#### DATASET EXTRACT
····················
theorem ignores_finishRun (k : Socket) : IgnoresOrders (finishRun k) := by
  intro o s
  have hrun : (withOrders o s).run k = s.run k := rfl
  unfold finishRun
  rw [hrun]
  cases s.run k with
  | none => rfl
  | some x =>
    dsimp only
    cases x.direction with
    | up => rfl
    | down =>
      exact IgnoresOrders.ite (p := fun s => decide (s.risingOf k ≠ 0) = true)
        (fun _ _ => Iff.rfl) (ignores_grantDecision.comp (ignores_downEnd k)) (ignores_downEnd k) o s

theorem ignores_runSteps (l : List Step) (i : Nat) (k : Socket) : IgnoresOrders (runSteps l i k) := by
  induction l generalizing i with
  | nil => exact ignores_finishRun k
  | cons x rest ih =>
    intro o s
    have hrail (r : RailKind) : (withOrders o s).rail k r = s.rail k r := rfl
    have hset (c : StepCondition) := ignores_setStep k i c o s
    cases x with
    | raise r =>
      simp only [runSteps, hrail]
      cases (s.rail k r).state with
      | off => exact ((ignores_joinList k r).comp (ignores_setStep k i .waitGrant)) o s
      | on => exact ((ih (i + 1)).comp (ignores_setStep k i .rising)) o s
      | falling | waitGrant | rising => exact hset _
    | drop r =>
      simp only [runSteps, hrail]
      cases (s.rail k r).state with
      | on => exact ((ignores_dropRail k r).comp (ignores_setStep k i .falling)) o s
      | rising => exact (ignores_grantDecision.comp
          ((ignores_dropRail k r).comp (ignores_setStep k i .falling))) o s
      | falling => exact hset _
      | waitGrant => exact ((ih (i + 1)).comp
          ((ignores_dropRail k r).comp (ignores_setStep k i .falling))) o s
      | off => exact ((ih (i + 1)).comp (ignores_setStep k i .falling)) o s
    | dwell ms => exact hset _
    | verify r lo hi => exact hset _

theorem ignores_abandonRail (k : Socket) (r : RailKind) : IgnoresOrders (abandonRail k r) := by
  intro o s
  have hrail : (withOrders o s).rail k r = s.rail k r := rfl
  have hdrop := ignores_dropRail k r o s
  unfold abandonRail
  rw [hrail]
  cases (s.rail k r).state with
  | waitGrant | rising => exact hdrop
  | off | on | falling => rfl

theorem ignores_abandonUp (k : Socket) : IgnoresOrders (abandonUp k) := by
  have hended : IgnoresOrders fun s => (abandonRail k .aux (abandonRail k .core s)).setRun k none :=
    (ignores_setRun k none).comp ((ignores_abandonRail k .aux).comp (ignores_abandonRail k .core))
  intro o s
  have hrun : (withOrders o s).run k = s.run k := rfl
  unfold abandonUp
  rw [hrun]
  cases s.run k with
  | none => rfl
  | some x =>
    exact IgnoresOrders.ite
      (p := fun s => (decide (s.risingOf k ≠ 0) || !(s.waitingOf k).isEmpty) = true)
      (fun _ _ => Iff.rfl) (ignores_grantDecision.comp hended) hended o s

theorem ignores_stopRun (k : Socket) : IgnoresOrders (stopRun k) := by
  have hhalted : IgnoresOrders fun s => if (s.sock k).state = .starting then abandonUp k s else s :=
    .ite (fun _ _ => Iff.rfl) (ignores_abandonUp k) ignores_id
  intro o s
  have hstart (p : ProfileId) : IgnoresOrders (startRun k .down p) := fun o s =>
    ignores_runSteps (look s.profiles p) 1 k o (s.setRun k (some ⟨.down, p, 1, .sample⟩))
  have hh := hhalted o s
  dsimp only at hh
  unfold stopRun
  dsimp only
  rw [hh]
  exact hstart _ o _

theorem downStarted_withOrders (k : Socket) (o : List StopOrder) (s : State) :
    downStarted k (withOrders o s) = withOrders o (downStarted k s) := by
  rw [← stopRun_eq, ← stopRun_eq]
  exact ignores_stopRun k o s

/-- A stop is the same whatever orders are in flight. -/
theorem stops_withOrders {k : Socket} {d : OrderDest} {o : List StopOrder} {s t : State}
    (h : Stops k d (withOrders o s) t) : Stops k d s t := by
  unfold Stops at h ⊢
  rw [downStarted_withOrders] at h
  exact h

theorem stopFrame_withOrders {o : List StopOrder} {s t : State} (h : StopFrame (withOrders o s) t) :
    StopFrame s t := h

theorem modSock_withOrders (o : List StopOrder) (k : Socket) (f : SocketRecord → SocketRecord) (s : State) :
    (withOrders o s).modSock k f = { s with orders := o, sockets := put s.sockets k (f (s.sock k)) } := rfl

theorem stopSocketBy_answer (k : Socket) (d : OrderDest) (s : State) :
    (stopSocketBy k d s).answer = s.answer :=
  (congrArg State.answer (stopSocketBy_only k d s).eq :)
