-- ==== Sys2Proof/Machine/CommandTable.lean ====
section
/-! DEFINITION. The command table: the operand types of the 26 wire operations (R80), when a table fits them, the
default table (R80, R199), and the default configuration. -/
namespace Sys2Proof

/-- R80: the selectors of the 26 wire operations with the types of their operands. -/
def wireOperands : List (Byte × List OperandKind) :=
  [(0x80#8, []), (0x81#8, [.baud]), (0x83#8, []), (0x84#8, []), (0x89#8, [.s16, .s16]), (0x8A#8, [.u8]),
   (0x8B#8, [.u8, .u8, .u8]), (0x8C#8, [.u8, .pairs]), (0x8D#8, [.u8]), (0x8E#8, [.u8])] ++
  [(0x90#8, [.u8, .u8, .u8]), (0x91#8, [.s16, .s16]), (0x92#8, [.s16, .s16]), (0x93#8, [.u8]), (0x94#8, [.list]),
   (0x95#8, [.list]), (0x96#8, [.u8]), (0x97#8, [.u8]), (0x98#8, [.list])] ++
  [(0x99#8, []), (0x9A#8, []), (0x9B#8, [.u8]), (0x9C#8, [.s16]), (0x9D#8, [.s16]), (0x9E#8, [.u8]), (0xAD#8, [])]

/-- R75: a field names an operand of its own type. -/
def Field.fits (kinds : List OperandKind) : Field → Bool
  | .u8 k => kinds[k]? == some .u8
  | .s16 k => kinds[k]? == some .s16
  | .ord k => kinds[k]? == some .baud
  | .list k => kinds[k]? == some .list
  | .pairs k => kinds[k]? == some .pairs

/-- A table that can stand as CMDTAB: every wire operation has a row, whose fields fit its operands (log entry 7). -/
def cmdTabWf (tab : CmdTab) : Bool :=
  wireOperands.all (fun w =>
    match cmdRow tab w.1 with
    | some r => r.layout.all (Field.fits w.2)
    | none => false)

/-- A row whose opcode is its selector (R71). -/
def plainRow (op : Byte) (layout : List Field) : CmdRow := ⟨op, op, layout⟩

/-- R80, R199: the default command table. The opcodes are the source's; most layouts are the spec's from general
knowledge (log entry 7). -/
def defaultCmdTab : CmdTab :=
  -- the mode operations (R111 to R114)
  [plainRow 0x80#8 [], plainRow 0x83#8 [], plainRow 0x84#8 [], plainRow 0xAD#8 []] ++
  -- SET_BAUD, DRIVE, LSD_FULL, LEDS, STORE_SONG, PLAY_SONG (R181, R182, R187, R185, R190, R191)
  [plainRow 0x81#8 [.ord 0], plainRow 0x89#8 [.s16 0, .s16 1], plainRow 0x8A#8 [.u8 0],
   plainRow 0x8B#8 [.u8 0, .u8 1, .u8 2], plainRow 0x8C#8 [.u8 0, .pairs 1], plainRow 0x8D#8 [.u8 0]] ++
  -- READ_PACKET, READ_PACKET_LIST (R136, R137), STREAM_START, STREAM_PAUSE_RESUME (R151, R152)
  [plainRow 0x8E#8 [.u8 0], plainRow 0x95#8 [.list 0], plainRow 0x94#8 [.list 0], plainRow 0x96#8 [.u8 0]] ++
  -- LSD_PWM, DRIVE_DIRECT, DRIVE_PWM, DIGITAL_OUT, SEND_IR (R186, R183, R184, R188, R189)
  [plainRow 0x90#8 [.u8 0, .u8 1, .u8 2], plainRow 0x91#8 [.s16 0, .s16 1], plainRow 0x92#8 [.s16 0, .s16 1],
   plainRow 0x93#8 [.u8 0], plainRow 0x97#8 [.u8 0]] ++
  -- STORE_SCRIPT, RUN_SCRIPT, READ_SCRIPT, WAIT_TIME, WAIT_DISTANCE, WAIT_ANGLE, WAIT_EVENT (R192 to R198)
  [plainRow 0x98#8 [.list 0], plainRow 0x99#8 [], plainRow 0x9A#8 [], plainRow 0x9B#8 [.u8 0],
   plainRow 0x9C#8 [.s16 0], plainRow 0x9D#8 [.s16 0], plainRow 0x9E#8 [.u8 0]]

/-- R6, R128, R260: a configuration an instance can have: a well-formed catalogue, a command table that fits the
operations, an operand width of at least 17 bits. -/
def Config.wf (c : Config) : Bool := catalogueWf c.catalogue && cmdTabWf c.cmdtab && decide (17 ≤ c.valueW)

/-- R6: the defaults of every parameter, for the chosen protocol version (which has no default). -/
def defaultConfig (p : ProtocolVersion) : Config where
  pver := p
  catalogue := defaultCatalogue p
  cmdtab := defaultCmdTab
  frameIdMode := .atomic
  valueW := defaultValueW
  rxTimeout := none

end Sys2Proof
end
····················
#### PROBLEM REQUIREMENTS
All that belongs in your answer is the stretch of entries above from the line with "kinds[k]? == some .baud" through the line with "operands (log entry 7). -/", printed exactly.

#### RESULT FOR THIS EXERCISE
  | .ord k => kinds[k]? == some .baud
  | .list k => kinds[k]? == some .list
  | .pairs k => kinds[k]? == some .pairs

/-- A table that can stand as CMDTAB: every wire operation has a row, whose fields fit its operands (log entry 7). -/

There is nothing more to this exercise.